Сашка дождался, когда за решеткой и жалюзями с улицы послышатся голоса, он подозвал зэка из хозобслуги и предложил червонец за плиту чая, он пообещал помочь. Через некоторое время по жалюзям стукнули, и Воробей произвел обмен, передал за решетку рисованный червонец, а ему просунули в щель, между жалюзями упаковку плиточного чая.
Через полчаса, гоняя по кругу кружку с чифиром, арестанты нахваливали чай и смекалку Гриши. Подсели в кружок и «Азиаты», они оказались «крытниками», осужденными на тюремный режим, и шли этапом из Джамбула в Тобольск, их насчитывалось семь человек.

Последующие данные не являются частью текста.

-- ==== Sys2Proof/Machine/Core.lean ====
section
/-! DEFINITION. The machine as the host sees it. -/

def Sys2Proof.core : Host.Core :=
  { State := Sys2Proof.Machine.State
    Fault := Sys2Proof.Machine.Fault
    Refusal := Sys2Proof.Machine.Refusal
    step := Sys2Proof.Machine.step
    reset := Sys2Proof.Machine.State.reset }
end

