-- ==== Sys2Proof/Laws/Sponge.lean ====
section
/-! SUPPORT. What the micro-operations of the sponge do: block absorption, zero fill, padding (41_sponge.md R115, R116). -/

namespace Sys2Proof.Machine

/-! ## `absorb` -/

theorem absorb_getElem (a : Lanes) (block : List Byte) (r i : Nat) (hi : i < 25) :
    (absorb a block r)[i] = if i < r / 8 then a[i] ^^^ le64 ((block.drop (8 * i)).take 8) else a[i] := by
  unfold absorb; simp

/-- Only the first 8·⌊r/8⌋ bytes of the block matter. -/
theorem absorb_congr (a : Lanes) {b₁ b₂ : List Byte} (r : Nat)
    (h : ∀ i, i < r / 8 → (b₁.drop (8 * i)).take 8 = (b₂.drop (8 * i)).take 8) : absorb a b₁ r = absorb a b₂ r := by
  apply Vector.ext
  intro i hi
  rw [absorb_getElem, absorb_getElem]
  split
  · rw [h i ‹_›]
  · rfl

/-- Absorbing a longer string absorbs its first `r` bytes. -/
theorem absorb_take (a : Lanes) (block : List Byte) (r : Nat) : absorb a (block.take r) r = absorb a block r := by
  apply absorb_congr
  intro i hi
  rw [List.drop_take, List.take_take, Nat.min_eq_left (by omega)]

/-- Absorption by words: `r` and 8·⌊r/8⌋ do the same. -/
theorem absorb_words (a : Lanes) (block : List Byte) (r : Nat) : absorb a block (8 * (r / 8)) = absorb a block r := by
  apply Vector.ext
  intro i hi
  rw [absorb_getElem, absorb_getElem, Nat.mul_div_cancel_left _ (by decide)]

/-! ## `absorb_block` -/

/-- Absorbing one more word, `BUF` and the registers fixed (R115). -/
theorem absorbWord_eq (s : State) (i : Nat) (h : i < 18) :
    absorbWord s i =
      .ok { s with a := s.a.set i (s.a[i] ^^^ le64 ((s.buf.toList.drop (8 * i)).take 8)) } := by
  rw [absorbWord, memRead_buf s (8 * i) 8 (by omega)]
  simp [show i < 25 by omega, le64]

/-- What the loop over the words does (R115). -/
theorem absorbWords_eq (n : Nat) (s : State) (h : n ≤ 18) :
    absorbWords n s = .ok { s with a := absorb s.a s.buf.toList (8 * n) } := by
  induction n with
  | zero =>
    have : absorb s.a s.buf.toList (8 * 0) = s.a := by
      apply Vector.ext; intro i hi; rw [absorb_getElem]; simp
    rw [this]; rfl
  | succ n ih =>
    rw [absorbWords, ih (by omega)]
    simp only [except_ok_bind]
    rw [absorbWord_eq _ _ (by omega)]
    congr 2
    apply Vector.ext
    intro i hi
    rw [Vector.getElem_set]
    simp only [absorb_getElem, Nat.mul_div_cancel_left _ (show 0 < 8 by decide)]
    split
    · subst_vars; simp
    · by_cases h1 : i < n
      · simp [h1, show i < n + 1 by omega]
      · simp [h1, show ¬ i < n + 1 by omega]

/-- `absorb_block` XORs the first `RATE` bytes of `BUF` into the lanes and changes nothing else (R115). -/
theorem absorbBlock_eq (s : State) (h : s.rate.toNat ≤ 144) :
    absorbBlock s = .ok { s with a := absorb s.a (s.buf.toList.take s.rate.toNat) s.rate.toNat } := by
  rw [absorbBlock, absorbWords_eq _ _ (by omega), absorb_words, absorb_take]

/-- `absorb_block` touches only the lanes, whatever state it starts from (R115). -/
theorem absorbWords_frame {n : Nat} {s t : State} (h : absorbWords n s = .ok t) : t = { s with a := t.a } := by
  induction n generalizing t with
  | zero => cases h; rfl
  | succ n ih =>
    obtain ⟨u, hu, ht⟩ := except_bind_ok h
    obtain ⟨v, -, ht⟩ := except_bind_ok ht
    split at ht
    · cases ht; rw [ih hu]
    · cases ht

theorem absorbBlock_frame {s t : State} (h : absorbBlock s = .ok t) : t = { s with a := t.a } := absorbWords_frame h

/-! ## Padding -/

/-- What the zero fill does (R116). -/
theorem zeroFill_spec (n k : Nat) (s : State) (h : k + n ≤ 144) :
    ∃ t, zeroFill n k s = .ok t ∧ t = { s with buf := t.buf } ∧
      ∀ j (hj : j < 144), t.buf[j] = if k ≤ j ∧ j < k + n then 0#8 else s.buf[j] := by
  induction n generalizing k s with
  | zero => exact ⟨s, rfl, rfl, fun j hj => by rw [if_neg (by omega)]⟩
  | succ n ih =>
    obtain ⟨t, ht, hregs, hbuf⟩ := ih (k + 1) { s with buf := s.buf.set k 0#8 (by omega) } (by omega)
    refine ⟨t, ?_, ?_, fun j hj => ?_⟩
    · rw [zeroFill, writeByte_buf s 0#8 (by omega)]; exact ht
    · rw [hregs]
    · rw [hbuf j hj]
      simp only [Vector.getElem_set]
      by_cases h1 : k = j
      · subst h1; simp
      · by_cases h2 : k + 1 ≤ j ∧ j < k + 1 + n
        · rw [if_pos h2, if_pos (by omega)]
        · rw [if_neg h2, if_neg h1, if_neg (by omega)]

/-- The zero fill touches only `BUF`, whatever state it starts from (R116). -/
theorem zeroFill_frame {n k : Nat} {s t : State} (h : zeroFill n k s = .ok t) : t = { s with buf := t.buf } := by
  induction n generalizing k s with
  | zero => cases h; rfl
  | succ n ih =>
    obtain ⟨u, hu, ht⟩ := except_bind_ok h
    simp only [State.writeByte] at hu
    split at hu
    · cases hu; rw [ih ht]
    · cases hu

/-- A byte write to `BUF` touches only `BUF`. -/
theorem writeByte_buf_frame {s t : State} {k : Nat} {b : Byte} (h : s.writeByte .buf k b = .ok t) :
    t = { s with buf := t.buf } := by
  simp only [State.writeByte] at h
  split at h
  · cases h; rfl
  · cases h

/-- A byte write to the state touches only the lanes. -/
theorem writeByte_st_frame {s t : State} {k : Nat} {b : Byte} (h : s.writeByte .st k b = .ok t) :
    t = { s with a := t.a } := by
  simp only [State.writeByte] at h
  split at h
  · cases h; rfl
  · cases h

/-- A byte write to the scalar register touches only it. -/
theorem writeByte_sreg_frame {s t : State} {k : Nat} {b : Byte} (h : s.writeByte .sreg k b = .ok t) :
    t = { s with sreg := t.sreg } := by
  simp only [State.writeByte] at h
  split at h
  · cases h; rfl
  · cases h

/-- Padding touches only `BUF`, whatever state it starts from (R116). -/
theorem padBuffer_frame {s t : State} (h : padBuffer s = .ok t) : t = { s with buf := t.buf } := by
  obtain ⟨u, hu, h⟩ := except_bind_ok h
  obtain ⟨v, hv, h⟩ := except_bind_ok h
  obtain ⟨b, -, h⟩ := except_bind_ok h
  rw [writeByte_buf_frame h, zeroFill_frame hv, writeByte_buf_frame hu]

/-- Finishing the sponge touches only the lanes and `BUF`, whatever state it starts from (R116). -/
theorem finishSponge_frame {s t : State} (h : finishSponge s = .ok t) : t = { s with a := t.a, buf := t.buf } := by
  obtain ⟨u, hu, h⟩ := except_bind_ok h
  obtain ⟨v, hv, h⟩ := except_bind_ok h
  cases h
  rw [State.runPermute, absorbBlock_frame hv, padBuffer_frame hu]

/-- The padded block, byte by byte (R110, R117). -/
theorem paddedBlock_length (tail : List Byte) (r : Nat) (h : tail.length < r) : (paddedBlock tail r).length = r := by
  simp [paddedBlock]; omega

/-- What the three writes of the padding do (R116, R117, R236). -/
theorem padBuffer_spec (s : State) (hf : s.fill.toNat < s.rate.toNat) (hr : s.rate.toNat ≤ 144) :
    ∃ t, padBuffer s = .ok t ∧ t = { s with buf := t.buf } ∧
      t.buf.toList.take s.rate.toNat = paddedBlock (s.buf.toList.take s.fill.toNat) s.rate.toNat ∧
      ∀ k, s.rate.toNat ≤ k → t.buf[k]? = s.buf[k]? := by
  have hlast : (s.rate - 1#8).toNat = s.rate.toNat - 1 := by
    have := s.rate.isLt
    rw [BitVec.toNat_sub]; simp; omega
  obtain ⟨u, hu, huregs, hubuf⟩ := zeroFill_spec (s.rate.toNat - (s.fill.toNat + 1)) (s.fill.toNat + 1)
    { s with buf := s.buf.set s.fill.toNat Config.padFirst (by omega) } (by omega)
  have hl : s.rate.toNat - 1 < 144 := by omega
  refine ⟨{ u with buf := u.buf.set (s.rate.toNat - 1) (u.buf[s.rate.toNat - 1] ||| Config.padLast) }, ?_, ?_, ?_, ?_⟩
  · rw [padBuffer, writeByte_buf s _ (by omega)]
    simp only [except_ok_bind]
    rw [hu]
    simp only [except_ok_bind]
    have hur : (u.rate - 1#8).toNat = s.rate.toNat - 1 := by rw [← hlast, huregs]
    rw [hur, readByte_of_byte? (byte?_buf u hl)]
    simp only [except_ok_bind]
    rw [writeByte_buf u _ hl]
  · rw [huregs]
  · apply List.ext_getElem
    · rw [paddedBlock_length _ _ (by simp; omega)]; simp; omega
    · intro j hj1 hj2
      have hj : j < s.rate.toNat := by simp at hj1; omega
      simp only [List.getElem_take, Vector.getElem_toList, Vector.getElem_set, hubuf j (by omega),
        hubuf (s.rate.toNat - 1) hl]
      have hlen : (s.buf.toList.take s.fill.toNat).length = s.fill.toNat := by simp; omega
      simp only [paddedBlock, List.getElem_modify, hlen]
      rcases Nat.lt_trichotomy j s.fill.toNat with h1 | h1 | h1
      · rw [List.getElem_append_left (by rw [hlen]; exact h1)]
        simp [show ¬ (s.fill.toNat + 1 ≤ j) by omega, show s.rate.toNat - 1 ≠ j by omega, show s.fill.toNat ≠ j by omega]
      · subst h1
        rw [List.getElem_append_right (by rw [hlen])]
        by_cases h2 : s.rate.toNat - 1 = s.fill.toNat <;> simp [h2, hlen]
      · rw [List.getElem_append_right (by rw [hlen]; omega)]
        have h3 : j - s.fill.toNat = (j - s.fill.toNat - 1) + 1 := by omega
        simp only [hlen]
        by_cases h2 : s.rate.toNat - 1 = j
        · subst h2
          have : s.fill.toNat + 1 ≤ s.rate.toNat - 1 ∧
              s.rate.toNat - 1 < s.fill.toNat + 1 + (s.rate.toNat - (s.fill.toNat + 1)) := by omega
          rw [List.getElem_cons]
          simp [this, show s.rate.toNat - 1 - s.fill.toNat ≠ 0 by omega]
        · have : s.fill.toNat + 1 ≤ j ∧ j < s.fill.toNat + 1 + (s.rate.toNat - (s.fill.toNat + 1)) := by omega
          rw [List.getElem_cons]
          simp [this, h2, show j - s.fill.toNat ≠ 0 by omega]
  · intro k hk
    by_cases hk2 : k < 144
    · rw [Vector.getElem?_eq_getElem hk2, Vector.getElem?_eq_getElem hk2]
      simp only [Vector.getElem_set, hubuf k hk2]
      rw [if_neg (by omega), if_neg (by omega), if_neg (by omega)]
    · simp [hk2]

/-- What finishing the sponge does: pad, absorb the block, permute (R116). -/
theorem finishSponge_spec (s : State) (hf : s.fill.toNat < s.rate.toNat) (hr : s.rate.toNat ≤ 144) :
    ∃ t, finishSponge s = .ok t ∧ t = { s with a := t.a, buf := t.buf } ∧
      t.buf.toList.take s.rate.toNat = paddedBlock (s.buf.toList.take s.fill.toNat) s.rate.toNat ∧
      (∀ k, s.rate.toNat ≤ k → t.buf[k]? = s.buf[k]?) ∧
      t.a = permute (absorb s.a (paddedBlock (s.buf.toList.take s.fill.toNat) s.rate.toNat) s.rate.toNat) := by
  obtain ⟨t, ht, hregs, hbuf, hrest⟩ := padBuffer_spec s hf hr
  have htr : t.rate = s.rate := by rw [hregs]
  have hta : t.a = s.a := by rw [hregs]
  refine ⟨State.runPermute { t with a := absorb s.a (t.buf.toList.take s.rate.toNat) s.rate.toNat }, ?_, ?_, ?_, ?_, ?_⟩
  · rw [finishSponge, ht]
    simp only [except_ok_bind]
    rw [absorbBlock_eq t (by rw [htr]; exact hr), htr, hta]
    rfl
  · rw [State.runPermute, hregs]
  · exact hbuf
  · exact hrest
  · simp [hbuf]

end Sys2Proof.Machine
end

Особенно среди них выделялись двое: первый — лет пятидесяти, из всей команды его слушали и уважали, а второй моложе, нагловатый по — натуре, он не выпускал колоду карт из рук, все тасовал, как бы показывая, что не прочь с кем — нибудь перекинуться в партейку.
Волчонок подсел к нему и предложил перекинуться в «Рамс», но эта игра азиату не подходила, тогда они остановились на «Тэрсе». Волчонок посмотрел по сторонам и, увидев острый и сметливый взгляд Сашки, спросил:
— Сечешь в тэрс? — Сашка утвердительно бросил:
— Бывало, приглашали независимо понаблюдать.
— Ну, значит садись в круг, — предложил Волчонок.
Со стороны азиатов, тоже сел наблюдающий, как раз напротив Сашки.
Игра началась. Волчонок был игрок старый, память отменная, запоминал все комбинации. Карты помнил: которые сбрасывались в отбой, и что на руках оставались. На кону уже стояло больше полтинника, в настоящее время — это хорошие деньги, почитай пять плит чаю можно в тюрьме купить.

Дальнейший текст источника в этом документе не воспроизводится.